This doesn't really have anything to do with image data. When
global atmospheric models (particularly spectral transform codes)
were first being developed in the 60's and 70's, the designers had
to make choices about storage conventions. Some of the original
models developed at the time used the convention of ordering data
from the north pole to the south pole. This may be in part because
some models had both one- and two-hemisphere versions.
Starting at the north pole makes indices consistent in the
northern hemisphere (where most models were developed).

Models generally evolve from earlier codes, and changing
conventions in the code is likely to be painful and introduce
difficulty to track bugs, so it is not surprising that
spectral transform models continue to this day to start
the latitude indexing at the north pole.

Grid point models are often different.

Similarly, some models (and some data sets) go from (-180, 180)
in longitude, while others go from (0, 360). Different
developers made, and continue to make, different choices.

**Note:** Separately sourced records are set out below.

/-! Output operations -/

@[simp] theorem State.issue_params (ops : List GpioOp) : (s.issue ops).params = s.params := rfl
@[simp] theorem State.issue_phase (ops : List GpioOp) : (s.issue ops).phase = s.phase := rfl
@[simp] theorem State.issue_fatal (ops : List GpioOp) : (s.issue ops).fatal = s.fatal := rfl
@[simp] theorem State.issue_busy (ops : List GpioOp) : (s.issue ops).busy = s.busy := rfl
@[simp] theorem State.issue_clkPin (ops : List GpioOp) : (s.issue ops).clkPin = s.clkPin := rfl
@[simp] theorem State.issue_strategy (ops : List GpioOp) : (s.issue ops).strategy = s.strategy := rfl
@[simp] theorem State.issue_freq (ops : List GpioOp) : (s.issue ops).freq = s.freq := rfl
@[simp] theorem State.issue_dataMask (ops : List GpioOp) : (s.issue ops).dataMask = s.dataMask := rfl
@[simp] theorem State.issue_size (ops : List GpioOp) : (s.issue ops).size = s.size := rfl
@[simp] theorem State.issue_plane (ops : List GpioOp) : (s.issue ops).plane = s.plane := rfl
@[simp] theorem State.issue_calDone (ops : List GpioOp) : (s.issue ops).calDone = s.calDone := rfl
@[simp] theorem State.issue_calRep (ops : List GpioOp) : (s.issue ops).calRep = s.calRep := rfl
@[simp] theorem State.issue_calBusy (ops : List GpioOp) : (s.issue ops).calBusy = s.calBusy := rfl
@[simp] theorem State.issue_errFlags (ops : List GpioOp) : (s.issue ops).errFlags = s.errFlags := rfl
@[simp] theorem State.issue_lastErr (ops : List GpioOp) : (s.issue ops).lastErr = s.lastErr := rfl
@[simp] theorem State.issue_txCount (ops : List GpioOp) : (s.issue ops).txCount = s.txCount := rfl
@[simp] theorem State.issue_strips (ops : List GpioOp) : (s.issue ops).strips = s.strips := rfl
@[simp] theorem State.issue_tick (ops : List GpioOp) : (s.issue ops).tick = s.tick := rfl
@[simp] theorem State.issue_ph (ops : List GpioOp) : (s.issue ops).ph = s.ph := rfl
@[simp] theorem State.issue_dmacs (ops : List GpioOp) : (s.issue ops).dmacs = s.dmacs := rfl
@[simp] theorem State.issue_conblk (ops : List GpioOp) : (s.issue ops).conblk = s.conblk := rfl
@[simp] theorem State.issue_srcp (ops : List GpioOp) : (s.issue ops).srcp = s.srcp := rfl
@[simp] theorem State.issue_dstp (ops : List GpioOp) : (s.issue ops).dstp = s.dstp := rfl
@[simp] theorem State.issue_rowCnt (ops : List GpioOp) : (s.issue ops).rowCnt = s.rowCnt := rfl
@[simp] theorem State.issue_rowNo (ops : List GpioOp) : (s.issue ops).rowNo = s.rowNo := rfl
@[simp] theorem State.issue_subCause (ops : List GpioOp) : (s.issue ops).subCause = s.subCause := rfl
@[simp] theorem State.issue_chainBuilt (ops : List GpioOp) : (s.issue ops).chainBuilt = s.chainBuilt := rfl
@[simp] theorem State.issue_ncb (ops : List GpioOp) : (s.issue ops).ncb = s.ncb := rfl
@[simp] theorem State.issue_rowBase (ops : List GpioOp) : (s.issue ops).rowBase = s.rowBase := rfl
@[simp] theorem State.issue_dmem (ops : List GpioOp) : (s.issue ops).dmem = s.dmem := rfl
@[simp] theorem State.issue_rsp (ops : List GpioOp) : (s.issue ops).rsp = s.rsp := rfl
@[simp] theorem State.issue_lines (ops : List GpioOp) : (s.issue ops).lines = linesAfter s.lines ops := rfl
@[simp] theorem State.issue_physTrace (ops : List GpioOp) : (s.issue ops).physTrace = s.physTrace ++ ops := rfl
@[simp] theorem State.issue_outPins (ops : List GpioOp) : (s.issue ops).outPins = s.outPins := rfl
@[simp] theorem State.issue_outenTrace (ops : List GpioOp) : (s.issue ops).outenTrace = s.outenTrace := rfl
@[simp] theorem State.issue_hostIn (ops : List GpioOp) : (s.issue ops).hostIn = s.hostIn := rfl
@[simp] theorem State.issue_timeIn (ops : List GpioOp) : (s.issue ops).timeIn = s.timeIn := rfl
@[simp] theorem State.issue_dmaFaultIn (ops : List GpioOp) : (s.issue ops).dmaFaultIn = s.dmaFaultIn := rfl
@[simp] theorem State.issue_drawNo (ops : List GpioOp) : (s.issue ops).drawNo = s.drawNo := rfl

/-! The effect of `BUSCFG` -/

@[simp] theorem State.configure_params (p : Pin) (st : Strategy) (f : Word) : (s.configure p st f).params = s.params := rfl
@[simp] theorem State.configure_phase (p : Pin) (st : Strategy) (f : Word) : (s.configure p st f).phase = .opened := rfl
@[simp] theorem State.configure_fatal (p : Pin) (st : Strategy) (f : Word) : (s.configure p st f).fatal = s.fatal := rfl
@[simp] theorem State.configure_busy (p : Pin) (st : Strategy) (f : Word) : (s.configure p st f).busy = s.busy := rfl
@[simp] theorem State.configure_clkPin (p : Pin) (st : Strategy) (f : Word) : (s.configure p st f).clkPin = p := rfl
@[simp] theorem State.configure_strategy (p : Pin) (st : Strategy) (f : Word) : (s.configure p st f).strategy = st := rfl
@[simp] theorem State.configure_freq (p : Pin) (st : Strategy) (f : Word) : (s.configure p st f).freq = f := rfl
@[simp] theorem State.configure_dataMask (p : Pin) (st : Strategy) (f : Word) : (s.configure p st f).dataMask = s.dataMask := rfl
@[simp] theorem State.configure_size (p : Pin) (st : Strategy) (f : Word) : (s.configure p st f).size = s.size := rfl
@[simp] theorem State.configure_plane (p : Pin) (st : Strategy) (f : Word) : (s.configure p st f).plane = s.plane := rfl
@[simp] theorem State.configure_calDone (p : Pin) (st : Strategy) (f : Word) : (s.configure p st f).calDone = s.calDone := rfl
@[simp] theorem State.configure_calRep (p : Pin) (st : Strategy) (f : Word) : (s.configure p st f).calRep = s.calRep := rfl
@[simp] theorem State.configure_calBusy (p : Pin) (st : Strategy) (f : Word) : (s.configure p st f).calBusy = s.calBusy := rfl
@[simp] theorem State.configure_errFlags (p : Pin) (st : Strategy) (f : Word) : (s.configure p st f).errFlags = s.errFlags := rfl
@[simp] theorem State.configure_lastErr (p : Pin) (st : Strategy) (f : Word) : (s.configure p st f).lastErr = s.lastErr := rfl
@[simp] theorem State.configure_txCount (p : Pin) (st : Strategy) (f : Word) : (s.configure p st f).txCount = s.txCount := rfl
@[simp] theorem State.configure_strips (p : Pin) (st : Strategy) (f : Word) : (s.configure p st f).strips = s.strips := rfl
@[simp] theorem State.configure_tick (p : Pin) (st : Strategy) (f : Word) : (s.configure p st f).tick = s.tick := rfl
@[simp] theorem State.configure_ph (p : Pin) (st : Strategy) (f : Word) : (s.configure p st f).ph = s.ph := rfl
@[simp] theorem State.configure_dmacs (p : Pin) (st : Strategy) (f : Word) : (s.configure p st f).dmacs = s.dmacs := rfl
@[simp] theorem State.configure_conblk (p : Pin) (st : Strategy) (f : Word) : (s.configure p st f).conblk = s.conblk := rfl
@[simp] theorem State.configure_srcp (p : Pin) (st : Strategy) (f : Word) : (s.configure p st f).srcp = s.srcp := rfl
@[simp] theorem State.configure_dstp (p : Pin) (st : Strategy) (f : Word) : (s.configure p st f).dstp = s.dstp := rfl
@[simp] theorem State.configure_rowCnt (p : Pin) (st : Strategy) (f : Word) : (s.configure p st f).rowCnt = s.rowCnt := rfl
@[simp] theorem State.configure_rowNo (p : Pin) (st : Strategy) (f : Word) : (s.configure p st f).rowNo = s.rowNo := rfl
@[simp] theorem State.configure_subCause (p : Pin) (st : Strategy) (f : Word) : (s.configure p st f).subCause = s.subCause := rfl
@[simp] theorem State.configure_chainBuilt (p : Pin) (st : Strategy) (f : Word) : (s.configure p st f).chainBuilt = s.chainBuilt := rfl
@[simp] theorem State.configure_ncb (p : Pin) (st : Strategy) (f : Word) : (s.configure p st f).ncb = s.ncb := rfl
@[simp] theorem State.configure_rowBase (p : Pin) (st : Strategy) (f : Word) : (s.configure p st f).rowBase = s.rowBase := rfl
@[simp] theorem State.configure_dmem (p : Pin) (st : Strategy) (f : Word) : (s.configure p st f).dmem = s.dmem := rfl
@[simp] theorem State.configure_rsp (p : Pin) (st : Strategy) (f : Word) : (s.configure p st f).rsp = s.rsp := rfl
@[simp] theorem State.configure_lines (p : Pin) (st : Strategy) (f : Word) : (s.configure p st f).lines = s.lines := rfl
@[simp] theorem State.configure_physTrace (p : Pin) (st : Strategy) (f : Word) : (s.configure p st f).physTrace = s.physTrace := rfl
@[simp] theorem State.configure_outPins (p : Pin) (st : Strategy) (f : Word) : (s.configure p st f).outPins = s.outPins ||| pinBit p := rfl
@[simp] theorem State.configure_outenTrace (p : Pin) (st : Strategy) (f : Word) : (s.configure p st f).outenTrace = s.outenTrace ++ [p] := rfl
@[simp] theorem State.configure_hostIn (p : Pin) (st : Strategy) (f : Word) : (s.configure p st f).hostIn = s.hostIn := rfl
@[simp] theorem State.configure_timeIn (p : Pin) (st : Strategy) (f : Word) : (s.configure p st f).timeIn = s.timeIn := rfl
@[simp] theorem State.configure_dmaFaultIn (p : Pin) (st : Strategy) (f : Word) : (s.configure p st f).dmaFaultIn = s.dmaFaultIn := rfl
@[simp] theorem State.configure_drawNo (p : Pin) (st : Strategy) (f : Word) : (s.configure p st f).drawNo = s.drawNo := rfl

/-! The start of `TRANSMIT` -/

@[simp] theorem State.occupy_params : (s.occupy).params = s.params := rfl
@[simp] theorem State.occupy_phase : (s.occupy).phase = if s.phase = .opened then .locked else s.phase := rfl
@[simp] theorem State.occupy_fatal : (s.occupy).fatal = s.fatal := rfl
@[simp] theorem State.occupy_busy : (s.occupy).busy = true := rfl
@[simp] theorem State.occupy_clkPin : (s.occupy).clkPin = s.clkPin := rfl
@[simp] theorem State.occupy_strategy : (s.occupy).strategy = s.strategy := rfl
@[simp] theorem State.occupy_freq : (s.occupy).freq = s.freq := rfl
@[simp] theorem State.occupy_dataMask : (s.occupy).dataMask = s.dataMask := rfl
@[simp] theorem State.occupy_size : (s.occupy).size = s.size := rfl
@[simp] theorem State.occupy_plane : (s.occupy).plane = s.plane := rfl
@[simp] theorem State.occupy_calDone : (s.occupy).calDone = s.calDone := rfl
@[simp] theorem State.occupy_calRep : (s.occupy).calRep = s.calRep := rfl
@[simp] theorem State.occupy_calBusy : (s.occupy).calBusy = s.calBusy := rfl
@[simp] theorem State.occupy_errFlags : (s.occupy).errFlags = s.errFlags := rfl
@[simp] theorem State.occupy_lastErr : (s.occupy).lastErr = s.lastErr := rfl
@[simp] theorem State.occupy_txCount : (s.occupy).txCount = s.txCount := rfl
@[simp] theorem State.occupy_strips : (s.occupy).strips = s.strips := rfl
@[simp] theorem State.occupy_tick : (s.occupy).tick = s.tick := rfl
@[simp] theorem State.occupy_ph : (s.occupy).ph = s.ph := rfl
@[simp] theorem State.occupy_dmacs : (s.occupy).dmacs = s.dmacs := rfl
@[simp] theorem State.occupy_conblk : (s.occupy).conblk = s.conblk := rfl
@[simp] theorem State.occupy_srcp : (s.occupy).srcp = s.srcp := rfl
@[simp] theorem State.occupy_dstp : (s.occupy).dstp = s.dstp := rfl
@[simp] theorem State.occupy_rowCnt : (s.occupy).rowCnt = s.rowCnt := rfl
@[simp] theorem State.occupy_rowNo : (s.occupy).rowNo = s.rowNo := rfl
@[simp] theorem State.occupy_subCause : (s.occupy).subCause = s.subCause := rfl
@[simp] theorem State.occupy_chainBuilt : (s.occupy).chainBuilt = s.chainBuilt := rfl
@[simp] theorem State.occupy_ncb : (s.occupy).ncb = s.ncb := rfl
@[simp] theorem State.occupy_rowBase : (s.occupy).rowBase = s.rowBase := rfl
@[simp] theorem State.occupy_dmem : (s.occupy).dmem = s.dmem := rfl
@[simp] theorem State.occupy_rsp : (s.occupy).rsp = s.rsp := rfl
@[simp] theorem State.occupy_lines : (s.occupy).lines = s.lines := rfl
@[simp] theorem State.occupy_physTrace : (s.occupy).physTrace = s.physTrace := rfl
@[simp] theorem State.occupy_outPins : (s.occupy).outPins = s.outPins := rfl
@[simp] theorem State.occupy_outenTrace : (s.occupy).outenTrace = s.outenTrace := rfl
@[simp] theorem State.occupy_hostIn : (s.occupy).hostIn = s.hostIn := rfl
@[simp] theorem State.occupy_timeIn : (s.occupy).timeIn = s.timeIn := rfl
@[simp] theorem State.occupy_dmaFaultIn : (s.occupy).dmaFaultIn = s.dmaFaultIn := rfl
@[simp] theorem State.occupy_drawNo : (s.occupy).drawNo = s.drawNo := rfl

I think the choice was unfortunate, because I prefer to
have everything in a right-handed coordinate system where a
variable f(x, y, z) is stored as f[i,j,k], with i increasing
in longitude (0 to 360), j increasing in latitude
(-90, 90), and k increasing in altitude (0, top) or decreasing
in pressure (1000, 0).

So when I get GRIB files, the first thing I do is put the
data into right-handed coordinate systems in netCDF files.
This requires some work, but then everything is consistent,
making life vastly easier for me and those I work with.